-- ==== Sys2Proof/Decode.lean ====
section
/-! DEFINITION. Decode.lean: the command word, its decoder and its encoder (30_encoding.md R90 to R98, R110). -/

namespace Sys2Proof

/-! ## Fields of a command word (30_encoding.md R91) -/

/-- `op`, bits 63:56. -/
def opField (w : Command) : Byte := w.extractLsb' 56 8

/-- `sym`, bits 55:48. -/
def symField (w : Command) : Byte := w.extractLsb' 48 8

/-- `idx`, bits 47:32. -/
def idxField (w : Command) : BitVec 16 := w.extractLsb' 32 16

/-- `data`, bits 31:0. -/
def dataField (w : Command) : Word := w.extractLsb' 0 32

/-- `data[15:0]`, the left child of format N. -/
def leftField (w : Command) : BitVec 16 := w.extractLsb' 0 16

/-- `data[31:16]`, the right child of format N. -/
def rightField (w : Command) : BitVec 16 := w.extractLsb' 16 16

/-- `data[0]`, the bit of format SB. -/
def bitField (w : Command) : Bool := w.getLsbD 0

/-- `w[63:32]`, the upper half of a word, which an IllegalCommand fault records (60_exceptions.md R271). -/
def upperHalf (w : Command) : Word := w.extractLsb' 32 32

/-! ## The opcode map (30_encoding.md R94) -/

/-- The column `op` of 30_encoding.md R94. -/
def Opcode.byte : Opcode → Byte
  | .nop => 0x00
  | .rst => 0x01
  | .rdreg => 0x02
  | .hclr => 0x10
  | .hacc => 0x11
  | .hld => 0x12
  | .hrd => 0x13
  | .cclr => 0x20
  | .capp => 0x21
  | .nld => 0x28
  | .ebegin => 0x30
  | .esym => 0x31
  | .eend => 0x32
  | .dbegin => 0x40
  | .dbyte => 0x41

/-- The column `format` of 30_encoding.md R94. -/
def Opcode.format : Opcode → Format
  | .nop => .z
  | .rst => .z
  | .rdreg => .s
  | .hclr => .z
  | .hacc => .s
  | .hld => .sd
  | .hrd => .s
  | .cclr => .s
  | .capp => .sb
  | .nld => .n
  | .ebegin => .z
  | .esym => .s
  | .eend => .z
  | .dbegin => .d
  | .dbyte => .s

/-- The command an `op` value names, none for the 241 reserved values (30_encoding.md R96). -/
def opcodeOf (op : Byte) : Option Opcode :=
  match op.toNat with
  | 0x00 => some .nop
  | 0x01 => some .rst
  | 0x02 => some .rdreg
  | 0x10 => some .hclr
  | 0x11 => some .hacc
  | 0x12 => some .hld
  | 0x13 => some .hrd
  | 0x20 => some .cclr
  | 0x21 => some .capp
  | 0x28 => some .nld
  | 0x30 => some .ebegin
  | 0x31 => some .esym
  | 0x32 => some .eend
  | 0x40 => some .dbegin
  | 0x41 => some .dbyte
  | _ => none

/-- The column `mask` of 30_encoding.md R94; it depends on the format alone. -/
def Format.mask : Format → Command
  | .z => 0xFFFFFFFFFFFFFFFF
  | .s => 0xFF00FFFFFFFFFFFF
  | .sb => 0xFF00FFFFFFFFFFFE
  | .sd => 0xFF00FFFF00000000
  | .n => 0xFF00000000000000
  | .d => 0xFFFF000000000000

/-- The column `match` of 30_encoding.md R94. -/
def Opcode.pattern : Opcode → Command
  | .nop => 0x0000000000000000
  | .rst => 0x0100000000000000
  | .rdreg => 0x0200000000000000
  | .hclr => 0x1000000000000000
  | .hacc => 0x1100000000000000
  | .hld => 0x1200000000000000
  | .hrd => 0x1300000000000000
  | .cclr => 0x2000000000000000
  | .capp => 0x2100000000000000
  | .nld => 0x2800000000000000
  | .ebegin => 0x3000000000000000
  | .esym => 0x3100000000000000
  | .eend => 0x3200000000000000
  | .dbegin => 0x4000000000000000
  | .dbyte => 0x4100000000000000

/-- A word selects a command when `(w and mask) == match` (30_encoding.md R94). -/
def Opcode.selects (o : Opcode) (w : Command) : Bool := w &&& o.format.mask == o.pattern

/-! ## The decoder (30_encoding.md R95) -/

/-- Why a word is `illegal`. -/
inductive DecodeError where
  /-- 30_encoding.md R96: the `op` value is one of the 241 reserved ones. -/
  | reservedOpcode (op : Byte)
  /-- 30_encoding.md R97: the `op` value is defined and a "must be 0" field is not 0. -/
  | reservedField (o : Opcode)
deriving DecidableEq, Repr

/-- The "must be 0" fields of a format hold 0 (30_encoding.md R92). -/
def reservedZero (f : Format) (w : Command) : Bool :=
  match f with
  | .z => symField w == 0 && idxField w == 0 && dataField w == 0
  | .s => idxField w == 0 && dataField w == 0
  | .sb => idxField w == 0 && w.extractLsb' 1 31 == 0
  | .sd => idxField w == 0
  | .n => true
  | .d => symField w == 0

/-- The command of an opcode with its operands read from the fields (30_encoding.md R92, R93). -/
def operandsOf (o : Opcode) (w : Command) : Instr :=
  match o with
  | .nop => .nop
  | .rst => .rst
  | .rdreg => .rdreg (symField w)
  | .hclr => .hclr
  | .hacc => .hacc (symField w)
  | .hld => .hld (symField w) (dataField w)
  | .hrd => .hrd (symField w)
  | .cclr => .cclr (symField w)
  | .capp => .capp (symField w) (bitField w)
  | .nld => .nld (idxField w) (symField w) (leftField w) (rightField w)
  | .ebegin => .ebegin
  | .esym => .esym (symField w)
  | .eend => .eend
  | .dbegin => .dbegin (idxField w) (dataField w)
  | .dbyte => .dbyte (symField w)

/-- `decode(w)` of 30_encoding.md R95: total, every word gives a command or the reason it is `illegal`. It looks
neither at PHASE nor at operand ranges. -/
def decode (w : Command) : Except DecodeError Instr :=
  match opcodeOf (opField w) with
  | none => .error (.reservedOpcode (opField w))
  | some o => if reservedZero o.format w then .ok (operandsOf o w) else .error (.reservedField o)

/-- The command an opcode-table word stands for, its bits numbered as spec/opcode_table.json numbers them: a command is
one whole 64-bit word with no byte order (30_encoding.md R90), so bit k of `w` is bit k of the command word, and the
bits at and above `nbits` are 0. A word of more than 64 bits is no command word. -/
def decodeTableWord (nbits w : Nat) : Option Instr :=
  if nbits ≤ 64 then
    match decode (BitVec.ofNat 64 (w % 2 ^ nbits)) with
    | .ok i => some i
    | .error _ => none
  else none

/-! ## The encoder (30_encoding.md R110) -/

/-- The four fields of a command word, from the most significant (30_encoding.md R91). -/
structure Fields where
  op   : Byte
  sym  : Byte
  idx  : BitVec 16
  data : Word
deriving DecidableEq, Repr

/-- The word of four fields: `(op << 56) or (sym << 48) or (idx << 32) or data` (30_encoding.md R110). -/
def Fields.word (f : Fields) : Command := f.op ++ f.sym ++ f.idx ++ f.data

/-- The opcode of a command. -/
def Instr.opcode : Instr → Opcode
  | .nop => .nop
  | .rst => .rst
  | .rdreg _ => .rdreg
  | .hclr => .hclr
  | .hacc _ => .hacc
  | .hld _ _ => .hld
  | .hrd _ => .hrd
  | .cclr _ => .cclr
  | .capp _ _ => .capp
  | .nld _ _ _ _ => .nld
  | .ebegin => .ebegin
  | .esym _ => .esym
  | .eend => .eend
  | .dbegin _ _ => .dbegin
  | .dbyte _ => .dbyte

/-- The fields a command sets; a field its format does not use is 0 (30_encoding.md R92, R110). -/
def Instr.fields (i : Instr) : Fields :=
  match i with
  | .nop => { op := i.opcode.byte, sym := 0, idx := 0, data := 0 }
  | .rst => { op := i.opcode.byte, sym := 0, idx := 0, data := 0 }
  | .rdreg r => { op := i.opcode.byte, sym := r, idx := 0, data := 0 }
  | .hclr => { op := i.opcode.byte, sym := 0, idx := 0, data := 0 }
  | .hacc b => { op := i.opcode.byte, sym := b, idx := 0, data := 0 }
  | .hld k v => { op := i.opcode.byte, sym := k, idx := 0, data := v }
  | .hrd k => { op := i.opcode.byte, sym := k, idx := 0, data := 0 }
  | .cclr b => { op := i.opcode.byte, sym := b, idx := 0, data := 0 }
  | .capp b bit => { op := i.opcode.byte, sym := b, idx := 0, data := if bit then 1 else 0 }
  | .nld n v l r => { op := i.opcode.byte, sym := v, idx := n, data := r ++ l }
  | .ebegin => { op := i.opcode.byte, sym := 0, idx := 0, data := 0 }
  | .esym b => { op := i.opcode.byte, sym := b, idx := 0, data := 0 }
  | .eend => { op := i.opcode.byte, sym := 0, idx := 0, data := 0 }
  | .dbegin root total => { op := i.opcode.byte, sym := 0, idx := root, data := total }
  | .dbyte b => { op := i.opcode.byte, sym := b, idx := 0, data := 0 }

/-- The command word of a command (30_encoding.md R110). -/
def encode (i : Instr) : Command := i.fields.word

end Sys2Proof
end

——————

**Exercise brief**
In the listing above, find every line with the word "total" and copy it out.

**Answer space**
/-- `decode(w)` of 30_encoding.md R95: total, every word gives a command or the reason it is `illegal`. It looks
  | .dbegin root total => { op := i.opcode.byte, sym := 0, idx := root, data := total }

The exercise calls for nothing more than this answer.